## Task to complete
Set down exactly the lines below between the line holding "let bank := 1 - t.trigBank" and the line holding "the match store", inclusive; no other line belongs in the answer.

## Dataset content
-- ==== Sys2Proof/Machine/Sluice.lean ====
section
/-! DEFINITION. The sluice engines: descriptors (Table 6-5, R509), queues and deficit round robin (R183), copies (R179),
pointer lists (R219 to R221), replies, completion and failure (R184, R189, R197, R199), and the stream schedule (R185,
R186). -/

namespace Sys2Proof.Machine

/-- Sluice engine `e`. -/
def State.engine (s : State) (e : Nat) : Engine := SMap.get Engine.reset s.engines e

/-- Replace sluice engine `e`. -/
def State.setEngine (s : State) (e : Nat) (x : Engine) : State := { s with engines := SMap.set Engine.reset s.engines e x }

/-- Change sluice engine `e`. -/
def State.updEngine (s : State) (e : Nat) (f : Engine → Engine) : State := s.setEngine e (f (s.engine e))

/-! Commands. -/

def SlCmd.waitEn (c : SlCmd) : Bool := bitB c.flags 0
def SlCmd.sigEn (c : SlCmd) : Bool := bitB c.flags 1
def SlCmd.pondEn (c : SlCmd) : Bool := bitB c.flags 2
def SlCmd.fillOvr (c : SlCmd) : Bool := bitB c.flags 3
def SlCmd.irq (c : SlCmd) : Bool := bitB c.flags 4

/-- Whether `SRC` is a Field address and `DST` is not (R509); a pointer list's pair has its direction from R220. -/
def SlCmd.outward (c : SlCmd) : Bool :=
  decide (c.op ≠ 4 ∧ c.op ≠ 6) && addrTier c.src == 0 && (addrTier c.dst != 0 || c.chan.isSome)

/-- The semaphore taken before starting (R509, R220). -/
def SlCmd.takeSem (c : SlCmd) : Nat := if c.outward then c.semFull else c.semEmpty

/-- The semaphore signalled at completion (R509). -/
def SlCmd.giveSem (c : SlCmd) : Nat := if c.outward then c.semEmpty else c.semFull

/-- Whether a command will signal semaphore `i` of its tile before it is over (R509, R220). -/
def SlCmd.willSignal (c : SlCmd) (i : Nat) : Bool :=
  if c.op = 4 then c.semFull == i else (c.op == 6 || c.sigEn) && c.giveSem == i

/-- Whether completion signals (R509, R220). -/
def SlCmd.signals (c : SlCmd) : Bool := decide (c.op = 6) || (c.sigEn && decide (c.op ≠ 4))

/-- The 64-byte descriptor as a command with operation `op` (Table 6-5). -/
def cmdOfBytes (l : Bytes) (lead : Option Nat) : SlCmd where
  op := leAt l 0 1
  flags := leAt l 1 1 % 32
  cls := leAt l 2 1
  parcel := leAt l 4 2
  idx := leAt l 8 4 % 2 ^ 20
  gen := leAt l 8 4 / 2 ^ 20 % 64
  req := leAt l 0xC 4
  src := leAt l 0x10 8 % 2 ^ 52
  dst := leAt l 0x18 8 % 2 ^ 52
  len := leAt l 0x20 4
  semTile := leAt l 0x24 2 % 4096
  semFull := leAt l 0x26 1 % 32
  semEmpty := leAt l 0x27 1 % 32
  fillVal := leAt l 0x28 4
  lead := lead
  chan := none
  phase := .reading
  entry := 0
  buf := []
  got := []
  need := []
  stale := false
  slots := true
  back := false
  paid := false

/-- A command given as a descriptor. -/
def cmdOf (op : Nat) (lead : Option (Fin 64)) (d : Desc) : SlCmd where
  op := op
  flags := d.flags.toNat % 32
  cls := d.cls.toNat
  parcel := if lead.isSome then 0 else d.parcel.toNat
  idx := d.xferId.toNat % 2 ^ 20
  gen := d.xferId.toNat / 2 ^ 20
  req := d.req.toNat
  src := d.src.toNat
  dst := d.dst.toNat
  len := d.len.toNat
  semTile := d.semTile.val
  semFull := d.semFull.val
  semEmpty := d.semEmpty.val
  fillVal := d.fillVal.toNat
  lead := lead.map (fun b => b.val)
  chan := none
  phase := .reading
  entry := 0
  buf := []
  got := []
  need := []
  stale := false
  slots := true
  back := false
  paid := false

---

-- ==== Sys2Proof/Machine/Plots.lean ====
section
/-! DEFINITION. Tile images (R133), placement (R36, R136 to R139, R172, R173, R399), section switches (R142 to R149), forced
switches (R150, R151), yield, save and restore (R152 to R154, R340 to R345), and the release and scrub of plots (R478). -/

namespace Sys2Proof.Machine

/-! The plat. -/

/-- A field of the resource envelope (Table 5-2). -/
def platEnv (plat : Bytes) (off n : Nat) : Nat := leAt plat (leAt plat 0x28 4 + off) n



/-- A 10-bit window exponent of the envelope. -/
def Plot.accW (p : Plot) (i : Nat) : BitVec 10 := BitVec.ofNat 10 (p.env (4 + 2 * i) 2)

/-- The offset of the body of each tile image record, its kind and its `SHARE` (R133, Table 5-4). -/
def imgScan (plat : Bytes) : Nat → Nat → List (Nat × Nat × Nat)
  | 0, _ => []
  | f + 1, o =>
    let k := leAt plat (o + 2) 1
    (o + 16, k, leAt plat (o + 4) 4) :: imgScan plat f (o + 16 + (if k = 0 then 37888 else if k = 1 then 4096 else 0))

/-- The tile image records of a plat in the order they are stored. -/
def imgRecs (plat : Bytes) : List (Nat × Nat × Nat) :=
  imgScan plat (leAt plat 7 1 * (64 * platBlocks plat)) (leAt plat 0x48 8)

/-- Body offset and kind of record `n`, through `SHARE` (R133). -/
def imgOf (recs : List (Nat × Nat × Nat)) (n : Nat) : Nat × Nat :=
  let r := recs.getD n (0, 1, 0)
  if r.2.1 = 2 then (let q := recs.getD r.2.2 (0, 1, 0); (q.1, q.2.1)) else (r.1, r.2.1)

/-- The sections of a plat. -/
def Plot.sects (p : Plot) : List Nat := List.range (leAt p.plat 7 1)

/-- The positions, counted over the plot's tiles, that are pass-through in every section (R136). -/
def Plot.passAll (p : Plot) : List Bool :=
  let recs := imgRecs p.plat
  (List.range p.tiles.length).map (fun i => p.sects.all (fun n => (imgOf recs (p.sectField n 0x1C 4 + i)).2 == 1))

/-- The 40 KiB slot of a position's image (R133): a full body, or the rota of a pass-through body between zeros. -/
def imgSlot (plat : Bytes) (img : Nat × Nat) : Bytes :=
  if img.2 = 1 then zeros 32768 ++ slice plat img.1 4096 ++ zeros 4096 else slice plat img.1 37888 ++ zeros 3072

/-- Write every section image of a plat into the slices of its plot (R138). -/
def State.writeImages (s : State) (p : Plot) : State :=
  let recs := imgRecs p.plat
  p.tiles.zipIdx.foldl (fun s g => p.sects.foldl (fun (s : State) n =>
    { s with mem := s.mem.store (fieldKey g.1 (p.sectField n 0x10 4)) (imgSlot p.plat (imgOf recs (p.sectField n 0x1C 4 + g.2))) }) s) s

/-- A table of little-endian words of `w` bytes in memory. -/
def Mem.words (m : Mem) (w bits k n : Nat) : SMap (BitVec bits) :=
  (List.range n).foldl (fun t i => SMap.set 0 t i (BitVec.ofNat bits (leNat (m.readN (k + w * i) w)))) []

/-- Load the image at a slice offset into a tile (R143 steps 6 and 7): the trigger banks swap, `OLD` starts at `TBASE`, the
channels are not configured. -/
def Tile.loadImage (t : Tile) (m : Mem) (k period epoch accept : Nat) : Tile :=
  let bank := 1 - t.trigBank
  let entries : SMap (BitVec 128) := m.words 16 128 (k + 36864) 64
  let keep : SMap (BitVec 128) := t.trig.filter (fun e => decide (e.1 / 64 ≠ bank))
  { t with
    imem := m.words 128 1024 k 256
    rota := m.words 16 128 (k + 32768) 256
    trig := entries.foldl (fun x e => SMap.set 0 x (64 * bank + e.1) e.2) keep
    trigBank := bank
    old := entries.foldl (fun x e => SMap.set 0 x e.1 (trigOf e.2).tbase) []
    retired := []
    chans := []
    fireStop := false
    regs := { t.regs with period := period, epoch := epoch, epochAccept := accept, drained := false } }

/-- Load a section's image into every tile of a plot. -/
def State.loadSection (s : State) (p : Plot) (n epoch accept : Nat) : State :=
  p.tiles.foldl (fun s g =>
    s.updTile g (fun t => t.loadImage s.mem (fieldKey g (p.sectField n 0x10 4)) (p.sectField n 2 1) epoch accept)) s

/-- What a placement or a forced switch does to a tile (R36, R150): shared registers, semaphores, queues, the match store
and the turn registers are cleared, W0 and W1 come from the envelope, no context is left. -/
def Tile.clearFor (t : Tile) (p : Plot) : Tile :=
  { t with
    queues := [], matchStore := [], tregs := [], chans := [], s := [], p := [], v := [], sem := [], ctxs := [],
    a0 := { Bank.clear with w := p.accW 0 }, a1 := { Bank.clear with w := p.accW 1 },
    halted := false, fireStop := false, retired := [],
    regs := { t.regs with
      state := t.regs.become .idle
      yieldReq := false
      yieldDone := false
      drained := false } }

## Completed task
  let bank := 1 - t.trigBank
  let entries : SMap (BitVec 128) := m.words 16 128 (k + 36864) 64
  let keep : SMap (BitVec 128) := t.trig.filter (fun e => decide (e.1 / 64 ≠ bank))
  { t with
    imem := m.words 128 1024 k 256
    rota := m.words 16 128 (k + 32768) 256
    trig := entries.foldl (fun x e => SMap.set 0 x (64 * bank + e.1) e.2) keep
    trigBank := bank
    old := entries.foldl (fun x e => SMap.set 0 x e.1 (trigOf e.2).tbase) []
    retired := []
    chans := []
    fireStop := false
    regs := { t.regs with period := period, epoch := epoch, epochAccept := accept, drained := false } }

/-- Load a section's image into every tile of a plot. -/
def State.loadSection (s : State) (p : Plot) (n epoch accept : Nat) : State :=
  p.tiles.foldl (fun s g =>
    s.updTile g (fun t => t.loadImage s.mem (fieldKey g (p.sectField n 0x10 4)) (p.sectField n 2 1) epoch accept)) s

/-- What a placement or a forced switch does to a tile (R36, R150): shared registers, semaphores, queues, the match store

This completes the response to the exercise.